**Task to complete**
The required output is the exact run of lines below that opens at the line with "### Answering a" and closes at the line with "e).err = s.err := rfl".

Saved entries
/-! ### Releasing the reset port: `State.releaseReset` -/

@[simp] theorem State.releaseReset_ctrl (s : State) : (s.releaseReset).ctrl = s.ctrl := rfl
@[simp] theorem State.releaseReset_status (s : State) : (s.releaseReset).status = s.status := rfl
@[simp] theorem State.releaseReset_err (s : State) : (s.releaseReset).err = s.err := rfl
@[simp] theorem State.releaseReset_cfg (s : State) : (s.releaseReset).cfg = s.cfg := rfl
@[simp] theorem State.releaseReset_act (s : State) : (s.releaseReset).act = s.act := rfl
@[simp] theorem State.releaseReset_now (s : State) : (s.releaseReset).now = s.now := rfl
@[simp] theorem State.releaseReset_counter (s : State) : (s.releaseReset).counter = s.counter := rfl
@[simp] theorem State.releaseReset_textLen (s : State) : (s.releaseReset).textLen = s.textLen := rfl
@[simp] theorem State.releaseReset_keyLen (s : State) : (s.releaseReset).keyLen = s.keyLen := rfl
@[simp] theorem State.releaseReset_key (s : State) : (s.releaseReset).key = s.key := rfl
@[simp] theorem State.releaseReset_tsamp (s : State) : (s.releaseReset).tsamp = s.tsamp := rfl
@[simp] theorem State.releaseReset_stepReg (s : State) : (s.releaseReset).stepReg = s.stepReg := rfl
@[simp] theorem State.releaseReset_remain (s : State) : (s.releaseReset).remain = s.remain := rfl
@[simp] theorem State.releaseReset_digest (s : State) : (s.releaseReset).digest = s.digest := rfl
@[simp] theorem State.releaseReset_offset (s : State) : (s.releaseReset).offset = s.offset := rfl
@[simp] theorem State.releaseReset_trunc (s : State) : (s.releaseReset).trunc = s.trunc := rfl
@[simp] theorem State.releaseReset_code (s : State) : (s.releaseReset).code = s.code := rfl
@[simp] theorem State.releaseReset_inbuf (s : State) : (s.releaseReset).inbuf = s.inbuf := rfl
@[simp] theorem State.releaseReset_pend (s : State) : (s.releaseReset).pend = s.pend := rfl
@[simp] theorem State.releaseReset_rst (s : State) : (s.releaseReset).rst = false := rfl
@[simp] theorem State.releaseReset_timeValid (s : State) : (s.releaseReset).timeValid = s.timeValid := rfl
@[simp] theorem State.releaseReset_timeIn (s : State) : (s.releaseReset).timeIn = s.timeIn := rfl
@[simp] theorem State.releaseReset_resp (s : State) : (s.releaseReset).resp = s.resp := rfl
@[simp] theorem State.releaseReset_events (s : State) : (s.releaseReset).events = s.events := rfl
@[simp] theorem State.releaseReset_draws (s : State) : (s.releaseReset).draws = s.draws := rfl

/-! ### Driving the time port: `State.driveTime` -/

@[simp] theorem State.driveTime_ctrl (s : State) (v : Bool) (t : DWord) : (s.driveTime v t).ctrl = s.ctrl := rfl
@[simp] theorem State.driveTime_status (s : State) (v : Bool) (t : DWord) : (s.driveTime v t).status = s.status := rfl
@[simp] theorem State.driveTime_err (s : State) (v : Bool) (t : DWord) : (s.driveTime v t).err = s.err := rfl
@[simp] theorem State.driveTime_cfg (s : State) (v : Bool) (t : DWord) : (s.driveTime v t).cfg = s.cfg := rfl
@[simp] theorem State.driveTime_act (s : State) (v : Bool) (t : DWord) : (s.driveTime v t).act = s.act := rfl
@[simp] theorem State.driveTime_now (s : State) (v : Bool) (t : DWord) : (s.driveTime v t).now = s.now := rfl
@[simp] theorem State.driveTime_counter (s : State) (v : Bool) (t : DWord) :
    (s.driveTime v t).counter = s.counter := rfl
@[simp] theorem State.driveTime_textLen (s : State) (v : Bool) (t : DWord) :
    (s.driveTime v t).textLen = s.textLen := rfl
@[simp] theorem State.driveTime_keyLen (s : State) (v : Bool) (t : DWord) : (s.driveTime v t).keyLen = s.keyLen := rfl
@[simp] theorem State.driveTime_key (s : State) (v : Bool) (t : DWord) : (s.driveTime v t).key = s.key := rfl
@[simp] theorem State.driveTime_tsamp (s : State) (v : Bool) (t : DWord) : (s.driveTime v t).tsamp = s.tsamp := rfl
@[simp] theorem State.driveTime_stepReg (s : State) (v : Bool) (t : DWord) :
    (s.driveTime v t).stepReg = s.stepReg := rfl
@[simp] theorem State.driveTime_remain (s : State) (v : Bool) (t : DWord) : (s.driveTime v t).remain = s.remain := rfl
@[simp] theorem State.driveTime_digest (s : State) (v : Bool) (t : DWord) : (s.driveTime v t).digest = s.digest := rfl
@[simp] theorem State.driveTime_offset (s : State) (v : Bool) (t : DWord) : (s.driveTime v t).offset = s.offset := rfl
@[simp] theorem State.driveTime_trunc (s : State) (v : Bool) (t : DWord) : (s.driveTime v t).trunc = s.trunc := rfl
@[simp] theorem State.driveTime_code (s : State) (v : Bool) (t : DWord) : (s.driveTime v t).code = s.code := rfl
@[simp] theorem State.driveTime_inbuf (s : State) (v : Bool) (t : DWord) : (s.driveTime v t).inbuf = s.inbuf := rfl
@[simp] theorem State.driveTime_pend (s : State) (v : Bool) (t : DWord) : (s.driveTime v t).pend = s.pend := rfl
@[simp] theorem State.driveTime_rst (s : State) (v : Bool) (t : DWord) : (s.driveTime v t).rst = s.rst := rfl
@[simp] theorem State.driveTime_timeValid (s : State) (v : Bool) (t : DWord) : (s.driveTime v t).timeValid = v := rfl
@[simp] theorem State.driveTime_timeIn (s : State) (v : Bool) (t : DWord) : (s.driveTime v t).timeIn = t := rfl
@[simp] theorem State.driveTime_resp (s : State) (v : Bool) (t : DWord) : (s.driveTime v t).resp = s.resp := rfl
@[simp] theorem State.driveTime_events (s : State) (v : Bool) (t : DWord) : (s.driveTime v t).events = s.events := rfl
@[simp] theorem State.driveTime_draws (s : State) (v : Bool) (t : DWord) : (s.driveTime v t).draws = s.draws := rfl

/-! ### Answering a transfer: `State.respond` -/

@[simp] theorem State.respond_ctrl (s : State) (d : Word) (e : Bool) : (s.respond d e).ctrl = s.ctrl := rfl
@[simp] theorem State.respond_status (s : State) (d : Word) (e : Bool) : (s.respond d e).status = s.status := rfl
@[simp] theorem State.respond_err (s : State) (d : Word) (e : Bool) : (s.respond d e).err = s.err := rfl
@[simp] theorem State.respond_cfg (s : State) (d : Word) (e : Bool) : (s.respond d e).cfg = s.cfg := rfl
@[simp] theorem State.respond_act (s : State) (d : Word) (e : Bool) : (s.respond d e).act = s.act := rfl
@[simp] theorem State.respond_now (s : State) (d : Word) (e : Bool) : (s.respond d e).now = s.now := rfl
@[simp] theorem State.respond_counter (s : State) (d : Word) (e : Bool) : (s.respond d e).counter = s.counter := rfl
@[simp] theorem State.respond_textLen (s : State) (d : Word) (e : Bool) : (s.respond d e).textLen = s.textLen := rfl
@[simp] theorem State.respond_keyLen (s : State) (d : Word) (e : Bool) : (s.respond d e).keyLen = s.keyLen := rfl
@[simp] theorem State.respond_key (s : State) (d : Word) (e : Bool) : (s.respond d e).key = s.key := rfl
@[simp] theorem State.respond_tsamp (s : State) (d : Word) (e : Bool) : (s.respond d e).tsamp = s.tsamp := rfl
@[simp] theorem State.respond_stepReg (s : State) (d : Word) (e : Bool) : (s.respond d e).stepReg = s.stepReg := rfl
@[simp] theorem State.respond_remain (s : State) (d : Word) (e : Bool) : (s.respond d e).remain = s.remain := rfl
@[simp] theorem State.respond_digest (s : State) (d : Word) (e : Bool) : (s.respond d e).digest = s.digest := rfl
@[simp] theorem State.respond_offset (s : State) (d : Word) (e : Bool) : (s.respond d e).offset = s.offset := rfl
@[simp] theorem State.respond_trunc (s : State) (d : Word) (e : Bool) : (s.respond d e).trunc = s.trunc := rfl
@[simp] theorem State.respond_code (s : State) (d : Word) (e : Bool) : (s.respond d e).code = s.code := rfl
@[simp] theorem State.respond_inbuf (s : State) (d : Word) (e : Bool) : (s.respond d e).inbuf = s.inbuf := rfl
@[simp] theorem State.respond_pend (s : State) (d : Word) (e : Bool) : (s.respond d e).pend = s.pend := rfl
@[simp] theorem State.respond_rst (s : State) (d : Word) (e : Bool) : (s.respond d e).rst = s.rst := rfl
@[simp] theorem State.respond_timeValid (s : State) (d : Word) (e : Bool) :
    (s.respond d e).timeValid = s.timeValid := rfl
@[simp] theorem State.respond_timeIn (s : State) (d : Word) (e : Bool) : (s.respond d e).timeIn = s.timeIn := rfl
@[simp] theorem State.respond_resp (s : State) (d : Word) (e : Bool) :
    (s.respond d e).resp = some { data := d, error := e } := rfl
@[simp] theorem State.respond_events (s : State) (d : Word) (e : Bool) : (s.respond d e).events = s.events := rfl
@[simp] theorem State.respond_draws (s : State) (d : Word) (e : Bool) : (s.respond d e).draws = s.draws := rfl

/-! ### Beginning a step: `State.begin` -/

@[simp] theorem State.begin_ctrl (s : State) (rest : List Event) : (s.begin rest).ctrl = s.ctrl := rfl
@[simp] theorem State.begin_status (s : State) (rest : List Event) : (s.begin rest).status = s.status := rfl
@[simp] theorem State.begin_err (s : State) (rest : List Event) : (s.begin rest).err = s.err := rfl
@[simp] theorem State.begin_cfg (s : State) (rest : List Event) : (s.begin rest).cfg = s.cfg := rfl
@[simp] theorem State.begin_act (s : State) (rest : List Event) : (s.begin rest).act = s.act := rfl
@[simp] theorem State.begin_now (s : State) (rest : List Event) : (s.begin rest).now = s.now := rfl
@[simp] theorem State.begin_counter (s : State) (rest : List Event) : (s.begin rest).counter = s.counter := rfl
@[simp] theorem State.begin_textLen (s : State) (rest : List Event) : (s.begin rest).textLen = s.textLen := rfl
@[simp] theorem State.begin_keyLen (s : State) (rest : List Event) : (s.begin rest).keyLen = s.keyLen := rfl
@[simp] theorem State.begin_key (s : State) (rest : List Event) : (s.begin rest).key = s.key := rfl
@[simp] theorem State.begin_tsamp (s : State) (rest : List Event) : (s.begin rest).tsamp = s.tsamp := rfl
@[simp] theorem State.begin_stepReg (s : State) (rest : List Event) : (s.begin rest).stepReg = s.stepReg := rfl
@[simp] theorem State.begin_remain (s : State) (rest : List Event) : (s.begin rest).remain = s.remain := rfl
@[simp] theorem State.begin_digest (s : State) (rest : List Event) : (s.begin rest).digest = s.digest := rfl
@[simp] theorem State.begin_offset (s : State) (rest : List Event) : (s.begin rest).offset = s.offset := rfl
@[simp] theorem State.begin_trunc (s : State) (rest : List Event) : (s.begin rest).trunc = s.trunc := rfl
@[simp] theorem State.begin_code (s : State) (rest : List Event) : (s.begin rest).code = s.code := rfl
@[simp] theorem State.begin_inbuf (s : State) (rest : List Event) : (s.begin rest).inbuf = s.inbuf := rfl
@[simp] theorem State.begin_pend (s : State) (rest : List Event) : (s.begin rest).pend = s.pend := rfl
@[simp] theorem State.begin_rst (s : State) (rest : List Event) : (s.begin rest).rst = s.rst := rfl
@[simp] theorem State.begin_timeValid (s : State) (rest : List Event) : (s.begin rest).timeValid = s.timeValid := rfl
@[simp] theorem State.begin_timeIn (s : State) (rest : List Event) : (s.begin rest).timeIn = s.timeIn := rfl
@[simp] theorem State.begin_resp (s : State) (rest : List Event) : (s.begin rest).resp = none := rfl
@[simp] theorem State.begin_events (s : State) (rest : List Event) : (s.begin rest).events = rest := rfl
@[simp] theorem State.begin_draws (s : State) (rest : List Event) : (s.begin rest).draws = s.draws := rfl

**Response area**
/-! ### Answering a transfer: `State.respond` -/

@[simp] theorem State.respond_ctrl (s : State) (d : Word) (e : Bool) : (s.respond d e).ctrl = s.ctrl := rfl
@[simp] theorem State.respond_status (s : State) (d : Word) (e : Bool) : (s.respond d e).status = s.status := rfl
@[simp] theorem State.respond_err (s : State) (d : Word) (e : Bool) : (s.respond d e).err = s.err := rfl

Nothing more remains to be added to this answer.